The term “knowledge workforce” refers to those individuals who make their living primarily by developing and using KNOWLEDGE in their daily work. The knowledge workers are our planners, analyzers, organizers, programmers, doctors, lawyers, scientists, marketers and designers whose contributions transform our business, commerce and government worlds.
Because we can see the manual labor that constitutes most blue-collar work, it is fairly easy to determine when blue-collar employees are working. But how does one know when a knowledge worker or professional is actually working. Since a great deal of what they do takes place in their heads, we can never be quite sure. Moreover, many knowledge workers work from home, their cars, or somewhere on the road where their managers and bosses rarely see them face to face. How do we know how hard they are working?
Evaluating the work of highly mobile, professional knowledge workers is one of the big challenges for managers in our high technology, information age. This is why so many managers are happy when they can see their knowledge workforce in a confined workspace during an average day. At least they are present. But such happiness is often illusory. These employees may be at work but are they working?
Fans of the movie “Office Space” frequently recall the scene where knowledge worker Peter Gibbons enthusiastically explains to several efficiency consultants that he effectively does less than 15 minutes of “real Work” in an average week. We laugh, yet know intuitively that wasting time at work for many knowledge workers is a high art.
To undertake a realistic assessment of the VALUE of a knowledge worker’s output, today’s managers must get past the concept of TIME and the weight we place on its importance. The eight-hour day. The 40-80 hour work week. Billable hours. Hourly pay rates. Timed breaks. Reporting and leaving times. Core hours. These are all basic elements of how we think about work and monitoring these time matters, occupies a lot of many manager’s attention. But none of these time elements, unfortunately, correlates directly to the quality or value of an individual’s output whatever that might be.
Two baseball players may each have exactly the same number of plate appearances/times at bat but the productive output of one is often far superior to the other. Two musicians may practice their instruments the same number of hours but the virtuosity of one will often far exceed that of the other. It is a fact of life that some people can simply produce higher quality results in less time and with less effort, than many of those around them.
Now I am not about to suggest that we forget all about time from now on. It is, and will continue to be, an organizing pillar of modern-day work in both the private and public sector. But the best managers understand that a far more important issue is productivity and its quality, not time on the job.
If we believe in a meritocracy at work where the highest quality producers receive appropriate rewards and recognition compared to others, then managers need to be clear in their own minds about what those quality production standards are. More importantly, these standards need to be clearly communicated to the workforce so individuals understand the judgement criteria they will face.
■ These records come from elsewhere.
-- ==== Sys2Proof/Machine/SessionCmds.lean ====
section
/-! DEFINITION. The session commands INIT and CLEANUP (spec/40_session.md). -/

namespace Sys2Proof.Machine

open Sys2Proof

/-- `ABORT ; raise E` (R120, R123). -/
def abortInit (st : Status) : Prog :=
  .issue .close fun _ =>
    .assign (fun S => { S with handleOpen := false, pathOwned := false, layout := .none }) (.raise st)

/-- The success path of INIT, with layout L (R120, R125, R126). -/
def finishInit (l : Layout) : Prog :=
  .hook (.assign (fun S => { S with layout := l, init := true }) .retOk)

/-- INIT's configuration-register update, with no validity check (R58, R120, R127). -/
def initBank : Prog :=
  .issue (.read ioconAddr) fun
    | .byte v =>
      .issue (.write ioconAddr (v ||| ioconBankBit)) fun
        | .ok => finishInit .bank1
        | _ => abortInit .ioError
    | _ => abortInit .ioError

/-- The pseudocode of INIT (R120 to R127). -/
def progInit (sla flg bus : Byte) (s : State) : Prog :=
  if s.session.init then .raise .alreadyInitialized
  else
    .assign (fun S => { S with bus := initBus flg bus, pathOwned := flgBusGiven flg }) <|
    .issue (.openBus (initBus flg bus)) fun
      | .ok =>
        .assign (fun S => { S with handleOpen := true }) <|
        .issue .funcs fun
          | .caps c =>
            if c.readByteData && c.writeByteData then
              .issue (.bind (initSlave sla flg)) fun
                | .ok =>
                  .assign (fun S => { S with slave := (initSlave sla flg).setWidth 7 }) <|
                  if flgAlt flg then initBank else finishInit .bank0
                | _ => abortInit .ioError
            else abortInit .capabilityError
          | _ => abortInit .ioError
      | _ => .assign (fun S => { S with pathOwned := false }) (.raise .ioError)

/-- INIT (R120). -/
def execInit (sla flg bus : Byte) (s : State) : Host.Outcome State Fault Refusal := (progInit sla flg bus s).run s

/-- The last writes of CLEANUP (R131). -/
def endCleanup : Prog := .assign (fun S => { S with layout := .none, init := false }) .retOk

/-- The pseudocode of CLEANUP (R131). -/
def progCleanup (s : State) : Prog :=
  if s.session.init then
    .assign (fun S => { S with pathOwned := false }) <|
    if s.session.handleOpen then
      .issue .close fun _ => .assign (fun S => { S with handleOpen := false }) endCleanup
    else endCleanup
  else .retOk

/-- CLEANUP (R131). -/
def execCleanup (s : State) : Host.Outcome State Fault Refusal := (progCleanup s).run s

end Sys2Proof.Machine
end

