-- ==== Sys2Proof/Machine/Dispatch.lean ====
section
/-! DEFINITION. One arm per command: a direct call of its meaning. -/

namespace Sys2Proof.Machine

open Sys2Proof

/-- Carry out a command that the Engine has accepted. -/
def exec (i : Instr) (s : State) : Host.Outcome State Fault Refusal :=
  match i with
  | .init sla flg bus => Sys2Proof.Machine.execInit sla flg bus s
  | .cleanup => Sys2Proof.Machine.execCleanup s
  | .valreg reg => Sys2Proof.Machine.execValreg reg s
  | .readreg reg => Sys2Proof.Machine.execReadreg reg s
  | .getreg reg => Sys2Proof.Machine.execGetreg reg s
  | .writereg reg val => Sys2Proof.Machine.execWritereg reg val s
  | .setones reg mask => Sys2Proof.Machine.execSetones reg mask s
  | .setzeros reg mask => Sys2Proof.Machine.execSetzeros reg mask s
  | .setout maskA maskB => Sys2Proof.Machine.execSetout maskA maskB s
  | .setin maskA maskB => Sys2Proof.Machine.execSetin maskA maskB s
  | .wrporta val => Sys2Proof.Machine.execWrporta val s
  | .wrportb val => Sys2Proof.Machine.execWrportb val s
  | .rdporta => Sys2Proof.Machine.execRdporta s
  | .rdportb => Sys2Proof.Machine.execRdportb s
  | .isout bit => Sys2Proof.Machine.execIsout bit s
  | .setbit bit => Sys2Proof.Machine.execSetbit bit s
  | .clrbit bit => Sys2Proof.Machine.execClrbit bit s

end Sys2Proof.Machine
end

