-- ==== Sys2Proof/Laws/State.lean ====
section
/-! SUPPORT. Reading a field after an update of the state, one lemma per field per update; the draws after an
update. -/

namespace Sys2Proof.Machine

open Sys2Proof

/-! ## mapSession -/

@[simp] theorem State.mapSession_session (s : State) (f : Session → Session) : (s.mapSession f).session = f s.session := rfl
@[simp] theorem State.mapSession_phase (s : State) (f : Session → Session) : (s.mapSession f).phase = s.phase := rfl
@[simp] theorem State.mapSession_exited (s : State) (f : Session → Session) : (s.mapSession f).exited = s.exited := rfl
@[simp] theorem State.mapSession_target (s : State) (f : Session → Session) : (s.mapSession f).target = s.target := rfl
@[simp] theorem State.mapSession_par (s : State) (f : Session → Session) : (s.mapSession f).par = s.par := rfl
@[simp] theorem State.mapSession_agenda (s : State) (f : Session → Session) : (s.mapSession f).agenda = s.agenda := rfl
@[simp] theorem State.mapSession_draws (s : State) (f : Session → Session) : (s.mapSession f).draws = s.draws := rfl
@[simp] theorem State.mapSession_drawn (s : State) (f : Session → Session) : (s.mapSession f).drawn = s.drawn := rfl
@[simp] theorem State.mapSession_responses (s : State) (f : Session → Session) : (s.mapSession f).responses = s.responses := rfl
@[simp] theorem State.mapSession_log (s : State) (f : Session → Session) : (s.mapSession f).log = s.log := rfl

/-! ## setTarget -/

@[simp] theorem State.setTarget_session (s : State) (t : Target) : (s.setTarget t).session = s.session := rfl
@[simp] theorem State.setTarget_phase (s : State) (t : Target) : (s.setTarget t).phase = s.phase := rfl
@[simp] theorem State.setTarget_exited (s : State) (t : Target) : (s.setTarget t).exited = s.exited := rfl
@[simp] theorem State.setTarget_target (s : State) (t : Target) : (s.setTarget t).target = t := rfl
@[simp] theorem State.setTarget_par (s : State) (t : Target) : (s.setTarget t).par = s.par := rfl
@[simp] theorem State.setTarget_agenda (s : State) (t : Target) : (s.setTarget t).agenda = s.agenda := rfl
@[simp] theorem State.setTarget_draws (s : State) (t : Target) : (s.setTarget t).draws = s.draws := rfl
@[simp] theorem State.setTarget_drawn (s : State) (t : Target) : (s.setTarget t).drawn = s.drawn := rfl
@[simp] theorem State.setTarget_responses (s : State) (t : Target) : (s.setTarget t).responses = s.responses := rfl
@[simp] theorem State.setTarget_log (s : State) (t : Target) : (s.setTarget t).log = s.log := rfl

/-! ## setPhase -/

@[simp] theorem State.setPhase_session (s : State) (p : Phase) : (s.setPhase p).session = s.session := rfl
@[simp] theorem State.setPhase_phase (s : State) (p : Phase) : (s.setPhase p).phase = p := rfl
@[simp] theorem State.setPhase_exited (s : State) (p : Phase) : (s.setPhase p).exited = s.exited := rfl
@[simp] theorem State.setPhase_target (s : State) (p : Phase) : (s.setPhase p).target = s.target := rfl
@[simp] theorem State.setPhase_par (s : State) (p : Phase) : (s.setPhase p).par = s.par := rfl
@[simp] theorem State.setPhase_agenda (s : State) (p : Phase) : (s.setPhase p).agenda = s.agenda := rfl
@[simp] theorem State.setPhase_draws (s : State) (p : Phase) : (s.setPhase p).draws = s.draws := rfl
@[simp] theorem State.setPhase_drawn (s : State) (p : Phase) : (s.setPhase p).drawn = s.drawn := rfl
@[simp] theorem State.setPhase_responses (s : State) (p : Phase) : (s.setPhase p).responses = s.responses := rfl
@[simp] theorem State.setPhase_log (s : State) (p : Phase) : (s.setPhase p).log = s.log := rfl

/-! ## record -/

@[simp] theorem State.record_session (s : State) (e : BusEvent) : (s.record e).session = s.session := rfl
@[simp] theorem State.record_phase (s : State) (e : BusEvent) : (s.record e).phase = s.phase := rfl
@[simp] theorem State.record_exited (s : State) (e : BusEvent) : (s.record e).exited = s.exited := rfl
@[simp] theorem State.record_target (s : State) (e : BusEvent) : (s.record e).target = s.target := rfl
@[simp] theorem State.record_par (s : State) (e : BusEvent) : (s.record e).par = s.par := rfl
@[simp] theorem State.record_agenda (s : State) (e : BusEvent) : (s.record e).agenda = s.agenda := rfl
@[simp] theorem State.record_draws (s : State) (e : BusEvent) : (s.record e).draws = s.draws := rfl
@[simp] theorem State.record_drawn (s : State) (e : BusEvent) : (s.record e).drawn = s.drawn := rfl
@[simp] theorem State.record_responses (s : State) (e : BusEvent) : (s.record e).responses = s.responses := rfl
@[simp] theorem State.record_log (s : State) (e : BusEvent) : (s.record e).log = s.log ++ [e] := rfl

/-! ## advance -/

@[simp] theorem State.advance_session (s : State) : (s.advance).session = s.session := rfl
@[simp] theorem State.advance_phase (s : State) : (s.advance).phase = s.phase := rfl
@[simp] theorem State.advance_exited (s : State) : (s.advance).exited = s.exited := rfl
@[simp] theorem State.advance_target (s : State) : (s.advance).target = s.target := rfl
@[simp] theorem State.advance_par (s : State) : (s.advance).par = s.par := rfl
@[simp] theorem State.advance_agenda (s : State) : (s.advance).agenda = s.agenda := rfl
@[simp] theorem State.advance_draws (s : State) : (s.advance).draws = s.draws.tail := rfl
@[simp] theorem State.advance_drawn (s : State) : (s.advance).drawn = s.drawn + 1 := rfl
@[simp] theorem State.advance_responses (s : State) : (s.advance).responses = s.responses := rfl
@[simp] theorem State.advance_log (s : State) : (s.advance).log = s.log := rfl

/-! ## respond -/

@[simp] theorem State.respond_session (s : State) (st : Status) (data : Byte) : (s.respond st data).session = s.session := rfl
@[simp] theorem State.respond_phase (s : State) (st : Status) (data : Byte) : (s.respond st data).phase = .idle := rfl
@[simp] theorem State.respond_exited (s : State) (st : Status) (data : Byte) : (s.respond st data).exited = s.exited := rfl
@[simp] theorem State.respond_target (s : State) (st : Status) (data : Byte) : (s.respond st data).target = s.target := rfl
@[simp] theorem State.respond_par (s : State) (st : Status) (data : Byte) : (s.respond st data).par = s.par := rfl
@[simp] theorem State.respond_agenda (s : State) (st : Status) (data : Byte) : (s.respond st data).agenda = s.agenda := rfl
@[simp] theorem State.respond_draws (s : State) (st : Status) (data : Byte) : (s.respond st data).draws = s.draws := rfl
@[simp] theorem State.respond_drawn (s : State) (st : Status) (data : Byte) : (s.respond st data).drawn = s.drawn := rfl
@[simp] theorem State.respond_responses (s : State) (st : Status) (data : Byte) : (s.respond st data).responses = s.responses ++ [rspWord st data] := rfl
@[simp] theorem State.respond_log (s : State) (st : Status) (data : Byte) : (s.respond st data).log = s.log := rfl

/-! ## Draws -/

@[simp] theorem State.advance_drawAt (s : State) (k : Nat) : s.advance.drawAt k = s.drawAt (k + 1) := by
  simp [State.drawAt, Nat.add_assoc, Nat.add_comm 1 k]

@[simp] theorem State.draw_eq (s : State) : s.draw = s.drawAt 0 := rfl

theorem State.drawAt_congr {s t : State} (hd : t.draws = s.draws) (hn : t.drawn = s.drawn) (k : Nat) :
    t.drawAt k = s.drawAt k := by
  simp [State.drawAt, hd, hn]

@[simp] theorem State.mapSession_drawAt (s : State) (f : Session → Session) (k : Nat) : (s.mapSession f).drawAt k = s.drawAt k := rfl
@[simp] theorem State.setTarget_drawAt (s : State) (t : Target) (k : Nat) : (s.setTarget t).drawAt k = s.drawAt k := rfl
@[simp] theorem State.setPhase_drawAt (s : State) (p : Phase) (k : Nat) : (s.setPhase p).drawAt k = s.drawAt k := rfl
@[simp] theorem State.record_drawAt (s : State) (e : BusEvent) (k : Nat) : (s.record e).drawAt k = s.drawAt k := rfl
@[simp] theorem State.respond_drawAt (s : State) (st : Status) (data : Byte) (k : Nat) : (s.respond st data).drawAt k = s.drawAt k := rfl

/-- The listed draws come first. -/
theorem State.drawAt_listed {s : State} {k : Nat} {d : Draw} (h : s.draws[k]? = some d) : s.drawAt k = d := by
  simp [State.drawAt, h]

end Sys2Proof.Machine
end

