-- ==== Sys2Proof/Laws/Target.lean ====
section
/-! SUPPORT. The Target's register FSM: what its decode answers for a layout's addresses, what a write leaves. -/

namespace Sys2Proof.Machine

open Sys2Proof

/-- An address of the layout that agrees with the chip bank reaches its logical register (R54, R55, R59, R60). -/
theorem decode_of_addrOf {s : State} {r : LogReg} {a : Byte} (hl : layoutAgrees s = true)
    (ha : addrOf s.session.layout r = some a) : s.target.decode a = some (.data r) := by
  unfold layoutAgrees at hl
  cases h : s.session.layout <;> simp [h, addrOf] at hl ha <;> subst ha <;>
    rcases r with (_ | _) | (_ | _) | (_ | _) <;> simp [Target.decode, hl, addrBank0, addrBank1] <;> decide

/-- A valid address is a logical register's (R13, R56). -/
theorem exists_of_validAddr {l : Layout} {a : Byte} (h : validAddr l a = true) : ∃ r, addrOf l r = some a := by
  simp only [validAddr, List.any_eq_true, beq_iff_eq] at h
  obtain ⟨r, -, hr⟩ := h
  exact ⟨r, hr⟩

/-- A logical register's address is valid (R13, R56). -/
theorem validAddr_of_addrOf {l : Layout} {r : LogReg} {a : Byte} (h : addrOf l r = some a) : validAddr l a = true := by
  simp only [validAddr, List.any_eq_true, beq_iff_eq]
  exact ⟨r, by rcases r with (_ | _) | (_ | _) | (_ | _) <;> simp [allLogRegs], h⟩

/-- The configuration register's bank-0 address is decoded in both chip banks (R61). -/
theorem decode_ioconAddr (t : Target) :
    t.decode ioconAddr = some (if t.bank then .data (.olat .a) else .iocon) := by
  cases h : t.bank <;> simp [Target.decode, h, ioconAddr] <;> decide

@[simp] theorem Target.write_availability (t : Target) (r : TargetReg) (v : Byte) :
    (t.write r v).availability = t.availability := by
  rcases r with ((_ | _) | (_ | _) | (_ | _)) | _ <;> rfl

/-! ## Coming up after a reset (R243) -/

/-- What coming up can do: nothing, or let a Target that came up answer; its registers stay. -/
theorem Target.comeUp_cases (t : Target) (b : Bool) :
    t.comeUp b = t ∨
      (b = true ∧ t.availability = .comingUp ∧ t.comeUp b = { t with availability := .answering }) := by
  unfold Target.comeUp
  split
  · simp_all
  · exact .inl rfl

/-- A Target that answers has nothing to come up from. -/
@[simp] theorem Target.comeUp_answering {t : Target} (h : t.availability = .answering) (b : Bool) : t.comeUp b = t := by
  simp [Target.comeUp, h]

/-- A Target that does not answer after it has not come up. -/
theorem Target.comeUp_not_answering {t : Target} {b : Bool} (h : (t.comeUp b).availability ≠ .answering) :
    t.comeUp b = t := by
  obtain h' | ⟨-, -, h'⟩ := t.comeUp_cases b
  · exact h'
  · rw [h'] at h
    exact absurd rfl h

@[simp] theorem Target.comeUp_bank (t : Target) (b : Bool) : (t.comeUp b).bank = t.bank := by
  unfold Target.comeUp
  split <;> rfl

@[simp] theorem Target.comeUp_decode (t : Target) (b : Bool) (a : Byte) : (t.comeUp b).decode a = t.decode a := by
  simp [Target.decode]

@[simp] theorem Target.comeUp_read (t : Target) (b : Bool) (r : TargetReg) (pins contention : Byte) :
    (t.comeUp b).read r pins contention = t.read r pins contention := by
  unfold Target.comeUp
  split <;> rcases r with ((_ | _) | (_ | _) | (_ | _)) | _ <;> rfl

/-! ## Writes -/

/-- A write of a data register leaves IOCON (R65). -/
@[simp] theorem Target.write_data_iocon (t : Target) (r : LogReg) (v : Byte) :
    (t.write (.data r) v).iocon = t.iocon := by
  rcases r with (_ | _) | (_ | _) | (_ | _) <;> rfl

/-- A write of a data register leaves the chip bank. -/
@[simp] theorem Target.write_data_bank (t : Target) (r : LogReg) (v : Byte) :
    (t.write (.data r) v).bank = t.bank := by
  simp [Target.bank]

@[simp] theorem Target.setIodir_iodir (t : Target) (p : Port) (v : Byte) : (t.setIodir p v).iodir p = v := by
  cases p <;> rfl

@[simp] theorem Target.setOlat_olat (t : Target) (p : Port) (v : Byte) : (t.setOlat p v).olat p = v := by
  cases p <;> rfl

@[simp] theorem Target.setOlat_iodir (t : Target) (p q : Port) (v : Byte) : (t.setOlat p v).iodir q = t.iodir q := by
  cases p <;> cases q <;> rfl

@[simp] theorem Target.setIodir_olat (t : Target) (p q : Port) (v : Byte) : (t.setIodir p v).olat q = t.olat q := by
  cases p <;> cases q <;> rfl

@[simp] theorem Target.setIodir_self (t : Target) (p : Port) : t.setIodir p (t.iodir p) = t := by
  cases p <;> rfl

@[simp] theorem Target.setOlat_self (t : Target) (p : Port) : t.setOlat p (t.olat p) = t := by
  cases p <;> rfl

/-- A GPIO read bit by bit (R35): the pin where IODIR is 1, else the latch, inverted where contended. -/
theorem Target.gpio_getLsbD (t : Target) (p : Port) (pins contention : Byte) {i : Nat} (hi : i < 8) :
    (t.gpio p pins contention).getLsbD i =
      if (t.iodir p).getLsbD i then pins.getLsbD i else ((t.olat p).getLsbD i ^^ contention.getLsbD i) := by
  simp only [Target.gpio, BitVec.getLsbD_or, BitVec.getLsbD_and, BitVec.getLsbD_not, BitVec.getLsbD_xor, hi]
  cases (t.iodir p).getLsbD i <;> simp

end Sys2Proof.Machine
end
This is not easy for many managers to do. There is no magic formula, as standards regarding production and quality vary from industry to industry, business to business, profession to profession. But the best managers work hard at this because they understand it is the key to empowering subordinates and allowing them to find their own paths to success.
Being able to set standards and quality expectations for subordinates and then holding them to those benchmarks, frees managers from fretting about whether folks are working, or are simply at work. It frees them from wondering what people are doing when they cannot be seen. As long as productive knowledge workers routinely deliver the required high quality results, in appropriate timeframes, how long it took them to do so becomes a rather moot point.
Many of today’s organizations have already moved substantially beyond clock watching and time card punching in managing their workforce. Current trends and technological developments will undoubtedly accelerate the pace. So managers, for now do the best you can to focus on the product for which you are responsible and its quality, and worry only about those time matters that you must.
Categories: Exercising Responsibility, Managing & Leading, Managing People, Motivating Top Performance
My wife ended her career with a boss who hounded her about taking too long to advise students on courses to take for the next semester.
I have a good friend who is a handyman..He works for restaurants. They think he bills too high, on an hourly basis. Fact is, he is just able to get the jobs done in half the time of other handymen. Actually this works out to the managers, as he’s outa there B4 the customers start arriving for lunch.
This is a great blog!
A suggestion:
As long as productive knowledge works routinely and delivers the required high quality results, in appropriate timeframes, how long it took them to do so becomes a rather moot point.
More importantly, these standards need to be clearly communicated to the workforce so individuals understand the judgment criteria they will face.